Given records:
---------------

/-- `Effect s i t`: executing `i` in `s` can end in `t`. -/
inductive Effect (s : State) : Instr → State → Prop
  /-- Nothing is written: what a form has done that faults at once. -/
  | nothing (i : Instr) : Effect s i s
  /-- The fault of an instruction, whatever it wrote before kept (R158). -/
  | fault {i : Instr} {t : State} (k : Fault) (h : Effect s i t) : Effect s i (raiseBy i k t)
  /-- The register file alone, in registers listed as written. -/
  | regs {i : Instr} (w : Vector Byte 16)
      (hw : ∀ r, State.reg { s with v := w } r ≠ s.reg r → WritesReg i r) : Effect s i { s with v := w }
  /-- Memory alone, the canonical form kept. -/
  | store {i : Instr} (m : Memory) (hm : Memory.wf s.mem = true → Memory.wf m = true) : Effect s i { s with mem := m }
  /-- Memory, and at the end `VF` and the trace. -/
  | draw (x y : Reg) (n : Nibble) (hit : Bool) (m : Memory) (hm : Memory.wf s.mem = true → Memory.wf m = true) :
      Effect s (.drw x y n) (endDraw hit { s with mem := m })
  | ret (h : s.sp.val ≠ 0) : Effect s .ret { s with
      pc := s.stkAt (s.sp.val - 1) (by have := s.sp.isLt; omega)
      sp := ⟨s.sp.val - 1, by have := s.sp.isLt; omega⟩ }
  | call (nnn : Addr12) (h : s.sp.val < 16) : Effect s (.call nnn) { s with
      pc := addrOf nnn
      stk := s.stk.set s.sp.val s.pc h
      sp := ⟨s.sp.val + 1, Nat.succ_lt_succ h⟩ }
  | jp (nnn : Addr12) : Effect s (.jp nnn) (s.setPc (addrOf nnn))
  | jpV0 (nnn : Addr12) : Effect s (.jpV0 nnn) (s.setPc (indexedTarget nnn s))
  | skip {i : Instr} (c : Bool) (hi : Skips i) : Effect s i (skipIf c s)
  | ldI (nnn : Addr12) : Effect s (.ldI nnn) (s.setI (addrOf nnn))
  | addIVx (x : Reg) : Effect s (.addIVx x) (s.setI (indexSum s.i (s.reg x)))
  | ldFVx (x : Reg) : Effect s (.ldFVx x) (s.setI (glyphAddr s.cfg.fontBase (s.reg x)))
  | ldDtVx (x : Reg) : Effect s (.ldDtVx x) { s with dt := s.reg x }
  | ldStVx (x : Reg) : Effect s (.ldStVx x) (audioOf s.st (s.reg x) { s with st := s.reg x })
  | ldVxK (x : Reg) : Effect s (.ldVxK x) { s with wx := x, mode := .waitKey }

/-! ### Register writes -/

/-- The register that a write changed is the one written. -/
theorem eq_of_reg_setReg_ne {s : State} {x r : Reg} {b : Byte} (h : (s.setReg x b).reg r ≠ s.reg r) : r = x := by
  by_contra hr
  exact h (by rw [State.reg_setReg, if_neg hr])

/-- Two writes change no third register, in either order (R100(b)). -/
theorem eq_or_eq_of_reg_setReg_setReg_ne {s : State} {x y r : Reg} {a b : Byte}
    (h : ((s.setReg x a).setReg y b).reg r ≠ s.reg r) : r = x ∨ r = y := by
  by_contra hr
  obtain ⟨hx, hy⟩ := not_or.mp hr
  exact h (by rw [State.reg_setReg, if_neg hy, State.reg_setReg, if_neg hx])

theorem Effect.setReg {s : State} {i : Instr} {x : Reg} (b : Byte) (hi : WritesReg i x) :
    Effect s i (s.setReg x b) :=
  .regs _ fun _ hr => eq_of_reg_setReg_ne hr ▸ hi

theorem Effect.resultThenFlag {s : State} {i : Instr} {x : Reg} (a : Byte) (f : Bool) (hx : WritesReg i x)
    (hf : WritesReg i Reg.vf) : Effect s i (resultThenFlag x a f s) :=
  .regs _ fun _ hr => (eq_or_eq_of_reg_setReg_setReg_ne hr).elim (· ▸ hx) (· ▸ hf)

---------------

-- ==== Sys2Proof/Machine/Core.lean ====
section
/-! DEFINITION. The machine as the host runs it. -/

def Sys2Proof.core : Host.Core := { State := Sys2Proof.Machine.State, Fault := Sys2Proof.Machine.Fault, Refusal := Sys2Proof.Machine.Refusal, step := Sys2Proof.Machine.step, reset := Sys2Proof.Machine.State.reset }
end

---------------

Assignment: Transcribe the lines above between the line holding "eq_of_reg_setReg_ne hr ▸ hi" and the line holding "hr).elim (· ▸ hx) (· ▸ hf)", inclusive, exactly as they stand and with nothing added.

Written response:
  .regs _ fun _ hr => eq_of_reg_setReg_ne hr ▸ hi

theorem Effect.resultThenFlag {s : State} {i : Instr} {x : Reg} (a : Byte) (f : Bool) (hx : WritesReg i x)
    (hf : WritesReg i Reg.vf) : Effect s i (resultThenFlag x a f s) :=
  .regs _ fun _ hr => (eq_or_eq_of_reg_setReg_setReg_ne hr).elim (· ▸ hx) (· ▸ hf)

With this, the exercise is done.